_PROMPT:_ Please write out exactly the lines of the data below from the line holding "decodeWord (encode i)" through the line holding "opcodeTable.length = 34 ∧", and leave out the rest.

_Stored data:_
-----

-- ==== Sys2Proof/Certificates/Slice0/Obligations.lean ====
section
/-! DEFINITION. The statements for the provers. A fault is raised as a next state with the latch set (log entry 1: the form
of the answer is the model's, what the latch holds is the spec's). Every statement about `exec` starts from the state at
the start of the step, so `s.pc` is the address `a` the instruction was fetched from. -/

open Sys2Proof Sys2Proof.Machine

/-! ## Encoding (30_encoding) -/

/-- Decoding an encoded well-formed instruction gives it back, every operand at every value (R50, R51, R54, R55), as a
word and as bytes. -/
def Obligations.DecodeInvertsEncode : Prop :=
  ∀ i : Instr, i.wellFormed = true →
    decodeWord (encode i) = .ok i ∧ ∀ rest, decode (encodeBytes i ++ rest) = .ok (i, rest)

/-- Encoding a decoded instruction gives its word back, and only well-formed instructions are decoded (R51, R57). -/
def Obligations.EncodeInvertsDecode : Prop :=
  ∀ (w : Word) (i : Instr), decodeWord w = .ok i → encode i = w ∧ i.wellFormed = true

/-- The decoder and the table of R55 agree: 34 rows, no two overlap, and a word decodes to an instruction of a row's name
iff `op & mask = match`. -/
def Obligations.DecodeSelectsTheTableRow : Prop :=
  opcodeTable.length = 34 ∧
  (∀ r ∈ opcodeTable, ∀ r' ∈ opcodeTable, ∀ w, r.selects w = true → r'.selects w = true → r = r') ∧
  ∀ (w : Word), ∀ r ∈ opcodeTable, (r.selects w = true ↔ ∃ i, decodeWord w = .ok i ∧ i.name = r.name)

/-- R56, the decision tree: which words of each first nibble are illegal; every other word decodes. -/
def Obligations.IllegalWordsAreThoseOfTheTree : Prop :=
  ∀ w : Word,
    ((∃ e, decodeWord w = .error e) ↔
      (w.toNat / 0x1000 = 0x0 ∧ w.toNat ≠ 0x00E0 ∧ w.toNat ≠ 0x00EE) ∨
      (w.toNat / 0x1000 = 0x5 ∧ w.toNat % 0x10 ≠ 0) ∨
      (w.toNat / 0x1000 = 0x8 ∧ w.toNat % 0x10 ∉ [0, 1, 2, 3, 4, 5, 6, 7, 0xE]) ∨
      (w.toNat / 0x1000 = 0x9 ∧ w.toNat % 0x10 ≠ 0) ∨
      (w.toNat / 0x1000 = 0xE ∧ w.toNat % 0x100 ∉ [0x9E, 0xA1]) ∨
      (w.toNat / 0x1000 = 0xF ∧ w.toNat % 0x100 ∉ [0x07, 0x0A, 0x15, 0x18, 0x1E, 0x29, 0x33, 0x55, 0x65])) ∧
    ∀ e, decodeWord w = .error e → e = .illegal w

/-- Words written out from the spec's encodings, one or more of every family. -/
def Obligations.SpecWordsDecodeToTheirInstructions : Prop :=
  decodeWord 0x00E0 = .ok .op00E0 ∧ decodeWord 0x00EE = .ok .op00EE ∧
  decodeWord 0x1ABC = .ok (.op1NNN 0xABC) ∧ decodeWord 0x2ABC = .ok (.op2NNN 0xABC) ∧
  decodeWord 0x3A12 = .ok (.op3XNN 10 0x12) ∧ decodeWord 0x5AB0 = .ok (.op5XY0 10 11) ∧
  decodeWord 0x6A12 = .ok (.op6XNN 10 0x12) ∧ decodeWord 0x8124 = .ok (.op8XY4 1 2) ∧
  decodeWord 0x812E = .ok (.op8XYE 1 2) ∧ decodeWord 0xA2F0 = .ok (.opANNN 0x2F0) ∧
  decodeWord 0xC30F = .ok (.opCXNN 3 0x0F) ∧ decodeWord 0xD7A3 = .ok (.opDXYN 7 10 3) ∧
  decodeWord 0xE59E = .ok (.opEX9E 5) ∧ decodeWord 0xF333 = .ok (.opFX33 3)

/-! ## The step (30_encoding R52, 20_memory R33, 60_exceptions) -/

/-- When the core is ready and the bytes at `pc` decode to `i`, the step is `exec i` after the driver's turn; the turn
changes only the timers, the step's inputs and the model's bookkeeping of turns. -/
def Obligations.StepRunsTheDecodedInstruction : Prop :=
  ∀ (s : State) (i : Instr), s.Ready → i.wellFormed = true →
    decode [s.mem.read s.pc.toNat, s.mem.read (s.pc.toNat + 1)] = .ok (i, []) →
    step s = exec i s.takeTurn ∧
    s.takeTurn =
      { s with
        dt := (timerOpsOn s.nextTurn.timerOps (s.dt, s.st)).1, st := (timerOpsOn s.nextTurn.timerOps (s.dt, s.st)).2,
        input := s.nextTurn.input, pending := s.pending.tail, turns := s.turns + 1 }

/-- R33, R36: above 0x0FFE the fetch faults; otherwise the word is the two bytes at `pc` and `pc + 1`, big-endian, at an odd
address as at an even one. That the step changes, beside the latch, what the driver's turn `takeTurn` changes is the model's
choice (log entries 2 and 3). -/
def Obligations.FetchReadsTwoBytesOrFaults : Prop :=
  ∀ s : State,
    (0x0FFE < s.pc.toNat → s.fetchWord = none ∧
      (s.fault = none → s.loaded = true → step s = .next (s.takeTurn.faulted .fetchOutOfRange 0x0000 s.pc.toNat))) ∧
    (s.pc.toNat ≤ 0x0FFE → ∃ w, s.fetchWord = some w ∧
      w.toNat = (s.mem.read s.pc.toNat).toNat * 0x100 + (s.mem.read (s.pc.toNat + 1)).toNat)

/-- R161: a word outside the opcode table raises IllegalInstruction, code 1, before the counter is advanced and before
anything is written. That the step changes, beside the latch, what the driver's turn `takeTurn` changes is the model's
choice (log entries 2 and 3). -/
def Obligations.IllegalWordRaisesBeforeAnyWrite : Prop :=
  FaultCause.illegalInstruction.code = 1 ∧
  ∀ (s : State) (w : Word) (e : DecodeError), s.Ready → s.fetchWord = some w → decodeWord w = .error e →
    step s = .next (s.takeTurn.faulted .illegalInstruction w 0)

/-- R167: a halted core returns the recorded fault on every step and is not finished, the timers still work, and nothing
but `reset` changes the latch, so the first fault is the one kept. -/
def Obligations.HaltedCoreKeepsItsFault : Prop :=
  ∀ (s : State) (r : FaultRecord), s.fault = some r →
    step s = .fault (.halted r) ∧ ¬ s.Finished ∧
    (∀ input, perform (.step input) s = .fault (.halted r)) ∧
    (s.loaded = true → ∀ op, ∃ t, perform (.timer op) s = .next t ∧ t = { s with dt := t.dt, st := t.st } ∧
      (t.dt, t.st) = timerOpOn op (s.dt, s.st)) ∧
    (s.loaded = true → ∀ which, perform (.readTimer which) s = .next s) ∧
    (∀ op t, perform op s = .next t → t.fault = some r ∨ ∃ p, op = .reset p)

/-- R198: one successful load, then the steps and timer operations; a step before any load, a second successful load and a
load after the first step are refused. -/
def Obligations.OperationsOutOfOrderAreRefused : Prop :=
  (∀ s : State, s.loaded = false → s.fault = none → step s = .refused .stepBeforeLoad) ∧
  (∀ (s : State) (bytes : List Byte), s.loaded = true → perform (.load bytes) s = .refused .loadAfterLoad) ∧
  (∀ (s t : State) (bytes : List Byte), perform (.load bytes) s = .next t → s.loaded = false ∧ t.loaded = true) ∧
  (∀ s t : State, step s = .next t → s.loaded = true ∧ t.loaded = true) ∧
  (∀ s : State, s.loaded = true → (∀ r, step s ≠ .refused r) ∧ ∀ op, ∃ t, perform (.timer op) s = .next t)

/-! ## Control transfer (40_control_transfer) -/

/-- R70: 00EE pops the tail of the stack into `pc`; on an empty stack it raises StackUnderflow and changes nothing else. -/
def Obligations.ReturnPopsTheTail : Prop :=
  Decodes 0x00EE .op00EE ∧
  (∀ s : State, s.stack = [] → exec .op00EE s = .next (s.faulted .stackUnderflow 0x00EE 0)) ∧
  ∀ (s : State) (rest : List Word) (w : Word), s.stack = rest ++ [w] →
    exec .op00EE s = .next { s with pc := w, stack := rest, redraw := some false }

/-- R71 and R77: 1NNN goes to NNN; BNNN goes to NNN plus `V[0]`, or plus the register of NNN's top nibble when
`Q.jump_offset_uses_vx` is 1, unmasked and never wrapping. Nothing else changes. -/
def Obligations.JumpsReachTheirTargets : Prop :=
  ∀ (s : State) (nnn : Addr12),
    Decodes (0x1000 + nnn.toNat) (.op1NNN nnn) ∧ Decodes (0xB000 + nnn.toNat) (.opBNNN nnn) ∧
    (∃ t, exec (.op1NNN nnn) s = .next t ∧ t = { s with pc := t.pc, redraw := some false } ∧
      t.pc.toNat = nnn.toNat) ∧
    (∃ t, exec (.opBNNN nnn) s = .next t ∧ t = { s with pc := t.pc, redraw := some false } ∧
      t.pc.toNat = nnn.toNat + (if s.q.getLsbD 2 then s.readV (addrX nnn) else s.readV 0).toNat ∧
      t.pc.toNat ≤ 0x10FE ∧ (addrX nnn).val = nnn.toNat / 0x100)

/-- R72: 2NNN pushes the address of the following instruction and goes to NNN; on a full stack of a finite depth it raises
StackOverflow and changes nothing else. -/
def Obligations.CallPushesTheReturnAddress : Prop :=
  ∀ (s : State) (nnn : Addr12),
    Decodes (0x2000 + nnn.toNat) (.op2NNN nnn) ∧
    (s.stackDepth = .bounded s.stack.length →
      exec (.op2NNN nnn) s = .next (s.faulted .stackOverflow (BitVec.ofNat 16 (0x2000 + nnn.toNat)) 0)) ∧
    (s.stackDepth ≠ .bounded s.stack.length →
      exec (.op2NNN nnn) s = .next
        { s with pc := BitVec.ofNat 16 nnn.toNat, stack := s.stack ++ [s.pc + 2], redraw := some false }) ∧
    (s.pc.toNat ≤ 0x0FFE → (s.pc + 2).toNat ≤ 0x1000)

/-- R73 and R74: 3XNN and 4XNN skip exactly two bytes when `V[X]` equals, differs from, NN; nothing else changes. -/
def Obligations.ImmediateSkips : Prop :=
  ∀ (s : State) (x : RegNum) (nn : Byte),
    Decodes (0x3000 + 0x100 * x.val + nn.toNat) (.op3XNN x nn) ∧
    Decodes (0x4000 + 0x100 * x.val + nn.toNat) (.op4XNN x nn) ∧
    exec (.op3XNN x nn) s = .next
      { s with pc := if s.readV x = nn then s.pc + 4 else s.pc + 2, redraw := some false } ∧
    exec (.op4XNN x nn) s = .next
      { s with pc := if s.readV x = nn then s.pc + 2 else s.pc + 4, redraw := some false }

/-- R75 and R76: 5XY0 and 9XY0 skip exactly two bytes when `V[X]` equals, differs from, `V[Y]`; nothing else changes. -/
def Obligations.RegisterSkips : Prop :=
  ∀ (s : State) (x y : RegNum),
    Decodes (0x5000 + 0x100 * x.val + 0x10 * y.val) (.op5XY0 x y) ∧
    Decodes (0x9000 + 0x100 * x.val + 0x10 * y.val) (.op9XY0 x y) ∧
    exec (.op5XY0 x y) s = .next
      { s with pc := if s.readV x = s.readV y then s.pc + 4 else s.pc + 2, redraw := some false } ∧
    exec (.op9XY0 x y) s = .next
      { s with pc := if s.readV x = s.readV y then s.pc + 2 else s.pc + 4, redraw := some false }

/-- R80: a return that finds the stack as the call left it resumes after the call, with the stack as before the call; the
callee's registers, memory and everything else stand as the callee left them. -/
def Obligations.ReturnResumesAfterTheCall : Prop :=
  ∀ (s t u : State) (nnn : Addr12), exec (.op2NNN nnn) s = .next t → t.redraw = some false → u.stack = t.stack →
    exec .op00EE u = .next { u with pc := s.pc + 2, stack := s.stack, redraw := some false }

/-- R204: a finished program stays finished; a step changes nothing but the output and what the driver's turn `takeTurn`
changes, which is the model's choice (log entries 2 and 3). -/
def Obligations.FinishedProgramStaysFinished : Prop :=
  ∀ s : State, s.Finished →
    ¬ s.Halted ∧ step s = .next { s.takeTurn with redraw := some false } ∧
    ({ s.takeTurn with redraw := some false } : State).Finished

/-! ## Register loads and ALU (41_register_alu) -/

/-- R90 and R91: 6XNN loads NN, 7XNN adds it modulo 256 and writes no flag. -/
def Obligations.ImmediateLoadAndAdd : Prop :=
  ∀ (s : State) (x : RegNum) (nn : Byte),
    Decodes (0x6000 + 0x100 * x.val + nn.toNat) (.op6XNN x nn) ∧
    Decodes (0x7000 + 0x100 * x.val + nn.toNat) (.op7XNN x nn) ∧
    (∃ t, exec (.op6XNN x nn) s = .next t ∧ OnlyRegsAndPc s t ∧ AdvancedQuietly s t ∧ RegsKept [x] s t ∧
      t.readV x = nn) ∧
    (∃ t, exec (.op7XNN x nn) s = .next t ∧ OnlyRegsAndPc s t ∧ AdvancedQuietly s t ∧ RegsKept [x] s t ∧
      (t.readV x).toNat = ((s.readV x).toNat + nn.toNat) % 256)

-----

_ANSWER TO THIS PROBLEM:_
    decodeWord (encode i) = .ok i ∧ ∀ rest, decode (encodeBytes i ++ rest) = .ok (i, rest)

/-- Encoding a decoded instruction gives its word back, and only well-formed instructions are decoded (R51, R57). -/
def Obligations.EncodeInvertsDecode : Prop :=
  ∀ (w : Word) (i : Instr), decodeWord w = .ok i → encode i = w ∧ i.wellFormed = true

/-- The decoder and the table of R55 agree: 34 rows, no two overlap, and a word decodes to an instruction of a row's name
iff `op & mask = match`. -/
def Obligations.DecodeSelectsTheTableRow : Prop :=
  opcodeTable.length = 34 ∧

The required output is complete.